About this exercise: List all lines of the data containing the word "instruction".

(Stored records)
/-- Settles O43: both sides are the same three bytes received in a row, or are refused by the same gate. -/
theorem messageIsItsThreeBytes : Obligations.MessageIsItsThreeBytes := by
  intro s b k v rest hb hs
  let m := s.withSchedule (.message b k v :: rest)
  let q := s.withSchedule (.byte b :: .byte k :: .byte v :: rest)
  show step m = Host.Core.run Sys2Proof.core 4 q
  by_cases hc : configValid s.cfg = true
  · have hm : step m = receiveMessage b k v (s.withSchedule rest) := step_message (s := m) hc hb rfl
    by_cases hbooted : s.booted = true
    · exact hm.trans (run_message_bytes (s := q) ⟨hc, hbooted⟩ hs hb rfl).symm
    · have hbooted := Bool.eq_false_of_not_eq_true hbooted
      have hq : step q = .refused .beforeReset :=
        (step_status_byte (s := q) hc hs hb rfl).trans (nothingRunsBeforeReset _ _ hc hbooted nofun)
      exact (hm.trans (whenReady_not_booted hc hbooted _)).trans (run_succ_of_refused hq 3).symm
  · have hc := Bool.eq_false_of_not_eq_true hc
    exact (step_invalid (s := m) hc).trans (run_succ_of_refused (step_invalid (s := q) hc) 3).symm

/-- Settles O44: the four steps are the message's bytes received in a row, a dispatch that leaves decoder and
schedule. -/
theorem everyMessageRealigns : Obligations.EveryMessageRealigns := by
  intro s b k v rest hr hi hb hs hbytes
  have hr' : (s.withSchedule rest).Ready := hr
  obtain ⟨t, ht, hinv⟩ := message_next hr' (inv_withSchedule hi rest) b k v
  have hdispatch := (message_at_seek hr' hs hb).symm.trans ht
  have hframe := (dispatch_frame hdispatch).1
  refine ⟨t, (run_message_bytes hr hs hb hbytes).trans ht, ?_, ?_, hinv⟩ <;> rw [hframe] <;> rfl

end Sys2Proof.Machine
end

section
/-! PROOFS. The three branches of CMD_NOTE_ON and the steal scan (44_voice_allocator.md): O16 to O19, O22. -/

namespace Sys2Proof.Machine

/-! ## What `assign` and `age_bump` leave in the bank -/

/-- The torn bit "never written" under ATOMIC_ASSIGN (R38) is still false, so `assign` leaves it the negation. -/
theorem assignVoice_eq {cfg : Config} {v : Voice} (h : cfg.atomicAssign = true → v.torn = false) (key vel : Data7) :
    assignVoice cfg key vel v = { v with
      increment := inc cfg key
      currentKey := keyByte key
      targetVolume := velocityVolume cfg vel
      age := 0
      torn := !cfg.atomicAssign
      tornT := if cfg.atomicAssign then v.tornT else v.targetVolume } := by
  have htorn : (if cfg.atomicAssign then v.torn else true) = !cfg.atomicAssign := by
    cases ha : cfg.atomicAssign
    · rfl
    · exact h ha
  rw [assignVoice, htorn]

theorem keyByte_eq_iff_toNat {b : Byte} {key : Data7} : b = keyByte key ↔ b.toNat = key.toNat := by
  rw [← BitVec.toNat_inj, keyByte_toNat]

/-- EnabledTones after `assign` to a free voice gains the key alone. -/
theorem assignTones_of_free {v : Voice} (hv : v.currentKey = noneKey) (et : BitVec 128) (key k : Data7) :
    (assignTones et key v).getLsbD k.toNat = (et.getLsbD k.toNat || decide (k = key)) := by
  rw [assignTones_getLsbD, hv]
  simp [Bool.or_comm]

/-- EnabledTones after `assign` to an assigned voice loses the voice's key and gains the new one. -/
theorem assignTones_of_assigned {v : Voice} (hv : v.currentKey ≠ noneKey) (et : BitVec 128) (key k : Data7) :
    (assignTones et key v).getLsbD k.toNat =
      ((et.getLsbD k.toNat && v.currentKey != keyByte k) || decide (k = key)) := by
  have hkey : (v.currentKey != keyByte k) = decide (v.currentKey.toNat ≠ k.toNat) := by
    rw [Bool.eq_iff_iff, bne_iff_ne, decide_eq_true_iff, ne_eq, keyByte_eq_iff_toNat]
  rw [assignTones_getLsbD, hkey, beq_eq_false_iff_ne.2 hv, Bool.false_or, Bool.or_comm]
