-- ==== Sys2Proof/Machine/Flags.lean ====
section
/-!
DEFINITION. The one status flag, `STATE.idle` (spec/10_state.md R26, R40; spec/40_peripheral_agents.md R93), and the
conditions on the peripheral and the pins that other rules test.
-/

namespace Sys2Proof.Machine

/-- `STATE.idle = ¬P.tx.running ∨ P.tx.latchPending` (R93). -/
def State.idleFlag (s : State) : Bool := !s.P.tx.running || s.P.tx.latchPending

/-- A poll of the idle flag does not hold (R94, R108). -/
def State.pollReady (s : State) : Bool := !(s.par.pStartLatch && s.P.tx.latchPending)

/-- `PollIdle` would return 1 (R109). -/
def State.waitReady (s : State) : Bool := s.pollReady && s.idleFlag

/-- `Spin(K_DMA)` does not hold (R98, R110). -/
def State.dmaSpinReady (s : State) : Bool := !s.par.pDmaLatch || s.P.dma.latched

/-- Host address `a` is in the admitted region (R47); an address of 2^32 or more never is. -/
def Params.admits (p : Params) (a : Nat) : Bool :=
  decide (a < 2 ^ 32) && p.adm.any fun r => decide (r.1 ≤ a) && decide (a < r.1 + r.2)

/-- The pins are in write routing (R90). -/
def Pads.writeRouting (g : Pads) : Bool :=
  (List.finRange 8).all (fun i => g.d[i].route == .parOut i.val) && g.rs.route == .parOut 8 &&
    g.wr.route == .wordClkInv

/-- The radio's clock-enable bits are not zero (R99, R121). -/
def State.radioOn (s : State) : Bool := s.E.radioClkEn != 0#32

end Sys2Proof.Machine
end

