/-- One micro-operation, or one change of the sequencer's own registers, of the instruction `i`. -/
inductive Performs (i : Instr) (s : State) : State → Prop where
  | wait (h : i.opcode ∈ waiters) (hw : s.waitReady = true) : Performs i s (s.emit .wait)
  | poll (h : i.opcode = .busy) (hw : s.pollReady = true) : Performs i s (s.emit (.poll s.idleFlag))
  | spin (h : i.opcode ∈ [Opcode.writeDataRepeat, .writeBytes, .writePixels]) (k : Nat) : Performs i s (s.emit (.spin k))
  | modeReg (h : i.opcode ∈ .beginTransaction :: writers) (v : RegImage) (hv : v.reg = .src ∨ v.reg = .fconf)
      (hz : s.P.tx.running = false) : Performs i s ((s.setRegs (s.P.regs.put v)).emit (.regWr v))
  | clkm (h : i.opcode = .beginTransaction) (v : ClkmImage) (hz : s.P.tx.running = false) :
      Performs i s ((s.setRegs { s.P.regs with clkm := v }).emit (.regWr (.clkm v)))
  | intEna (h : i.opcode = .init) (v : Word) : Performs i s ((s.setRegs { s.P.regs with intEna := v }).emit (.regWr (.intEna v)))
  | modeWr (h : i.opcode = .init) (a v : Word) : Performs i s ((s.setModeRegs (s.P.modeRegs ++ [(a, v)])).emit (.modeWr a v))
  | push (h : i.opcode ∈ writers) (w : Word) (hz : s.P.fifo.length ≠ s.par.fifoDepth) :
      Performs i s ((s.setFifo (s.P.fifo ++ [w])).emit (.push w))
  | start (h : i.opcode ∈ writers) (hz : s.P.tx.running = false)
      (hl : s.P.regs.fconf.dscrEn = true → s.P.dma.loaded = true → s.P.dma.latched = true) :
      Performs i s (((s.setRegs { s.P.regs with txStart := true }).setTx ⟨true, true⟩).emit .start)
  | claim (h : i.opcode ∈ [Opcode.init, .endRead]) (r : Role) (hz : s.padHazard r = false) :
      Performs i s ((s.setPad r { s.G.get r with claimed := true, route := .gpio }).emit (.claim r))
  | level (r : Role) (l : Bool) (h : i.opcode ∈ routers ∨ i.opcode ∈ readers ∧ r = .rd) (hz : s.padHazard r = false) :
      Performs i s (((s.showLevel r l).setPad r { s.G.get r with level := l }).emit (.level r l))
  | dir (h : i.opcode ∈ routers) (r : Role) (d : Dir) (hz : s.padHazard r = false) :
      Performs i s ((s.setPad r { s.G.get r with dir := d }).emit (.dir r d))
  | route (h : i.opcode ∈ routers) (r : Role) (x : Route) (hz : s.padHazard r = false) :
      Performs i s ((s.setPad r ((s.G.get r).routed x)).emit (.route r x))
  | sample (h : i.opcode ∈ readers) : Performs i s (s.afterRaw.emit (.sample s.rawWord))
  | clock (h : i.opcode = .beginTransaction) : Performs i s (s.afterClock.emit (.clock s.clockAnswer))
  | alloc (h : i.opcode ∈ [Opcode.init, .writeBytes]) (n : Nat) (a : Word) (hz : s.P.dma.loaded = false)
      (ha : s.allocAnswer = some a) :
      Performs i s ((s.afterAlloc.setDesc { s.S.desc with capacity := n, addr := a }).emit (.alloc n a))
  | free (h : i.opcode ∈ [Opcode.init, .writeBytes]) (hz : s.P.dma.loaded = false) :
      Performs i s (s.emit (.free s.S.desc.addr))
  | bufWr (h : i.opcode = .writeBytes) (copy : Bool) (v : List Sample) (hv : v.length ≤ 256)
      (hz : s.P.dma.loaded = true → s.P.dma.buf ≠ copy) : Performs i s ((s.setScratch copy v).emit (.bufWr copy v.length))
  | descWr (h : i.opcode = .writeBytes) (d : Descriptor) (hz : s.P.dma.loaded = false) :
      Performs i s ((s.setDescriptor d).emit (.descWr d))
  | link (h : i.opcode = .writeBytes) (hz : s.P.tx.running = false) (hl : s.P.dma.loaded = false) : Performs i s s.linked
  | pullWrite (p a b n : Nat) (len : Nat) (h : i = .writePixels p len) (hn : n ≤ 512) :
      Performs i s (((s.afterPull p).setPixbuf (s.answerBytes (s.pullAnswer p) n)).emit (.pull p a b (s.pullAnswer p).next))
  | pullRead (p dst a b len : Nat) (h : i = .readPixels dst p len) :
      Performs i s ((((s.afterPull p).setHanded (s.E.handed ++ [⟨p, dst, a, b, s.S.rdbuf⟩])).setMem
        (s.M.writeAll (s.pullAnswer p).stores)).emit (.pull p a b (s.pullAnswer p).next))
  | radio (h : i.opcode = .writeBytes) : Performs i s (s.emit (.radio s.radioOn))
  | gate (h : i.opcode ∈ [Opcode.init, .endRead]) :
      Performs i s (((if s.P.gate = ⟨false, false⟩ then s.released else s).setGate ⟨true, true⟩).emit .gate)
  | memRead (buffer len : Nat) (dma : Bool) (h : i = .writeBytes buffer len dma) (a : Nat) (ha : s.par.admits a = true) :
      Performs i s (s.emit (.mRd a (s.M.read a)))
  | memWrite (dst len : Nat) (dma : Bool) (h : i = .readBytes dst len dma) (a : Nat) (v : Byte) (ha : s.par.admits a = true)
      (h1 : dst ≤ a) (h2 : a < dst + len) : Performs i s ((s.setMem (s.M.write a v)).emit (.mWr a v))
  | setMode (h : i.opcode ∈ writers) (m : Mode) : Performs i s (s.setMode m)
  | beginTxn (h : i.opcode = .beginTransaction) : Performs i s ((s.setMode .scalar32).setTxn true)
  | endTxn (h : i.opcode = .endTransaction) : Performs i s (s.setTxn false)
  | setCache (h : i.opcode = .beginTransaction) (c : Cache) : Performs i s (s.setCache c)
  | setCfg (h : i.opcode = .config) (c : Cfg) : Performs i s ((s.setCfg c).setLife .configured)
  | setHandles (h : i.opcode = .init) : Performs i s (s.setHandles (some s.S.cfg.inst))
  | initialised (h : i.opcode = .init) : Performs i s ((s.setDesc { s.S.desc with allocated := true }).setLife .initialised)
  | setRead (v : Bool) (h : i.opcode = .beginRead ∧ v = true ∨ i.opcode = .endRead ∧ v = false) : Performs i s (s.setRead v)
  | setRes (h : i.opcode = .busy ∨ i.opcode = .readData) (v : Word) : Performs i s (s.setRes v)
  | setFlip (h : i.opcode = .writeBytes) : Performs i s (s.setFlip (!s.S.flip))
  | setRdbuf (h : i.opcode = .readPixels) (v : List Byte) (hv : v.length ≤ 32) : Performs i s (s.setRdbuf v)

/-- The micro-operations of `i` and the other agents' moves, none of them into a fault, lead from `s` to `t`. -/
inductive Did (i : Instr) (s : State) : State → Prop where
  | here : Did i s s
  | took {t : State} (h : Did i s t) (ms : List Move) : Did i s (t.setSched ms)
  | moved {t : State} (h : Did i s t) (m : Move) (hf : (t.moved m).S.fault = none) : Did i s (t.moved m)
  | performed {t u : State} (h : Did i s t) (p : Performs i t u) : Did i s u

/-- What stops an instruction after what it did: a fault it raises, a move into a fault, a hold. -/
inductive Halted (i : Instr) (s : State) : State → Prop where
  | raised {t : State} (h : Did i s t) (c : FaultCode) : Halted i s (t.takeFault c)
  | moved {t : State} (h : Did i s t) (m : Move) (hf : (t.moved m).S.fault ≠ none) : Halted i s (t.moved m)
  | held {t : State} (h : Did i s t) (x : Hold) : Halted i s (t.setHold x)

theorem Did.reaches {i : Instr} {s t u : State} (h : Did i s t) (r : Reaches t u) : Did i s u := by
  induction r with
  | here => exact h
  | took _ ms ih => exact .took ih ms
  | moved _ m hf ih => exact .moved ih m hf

Finished exercise:
/-- One micro-operation, or one change of the sequencer's own registers, of the instruction `i`. -/
/-- What stops an instruction after what it did: a fault it raises, a move into a fault, a hold. -/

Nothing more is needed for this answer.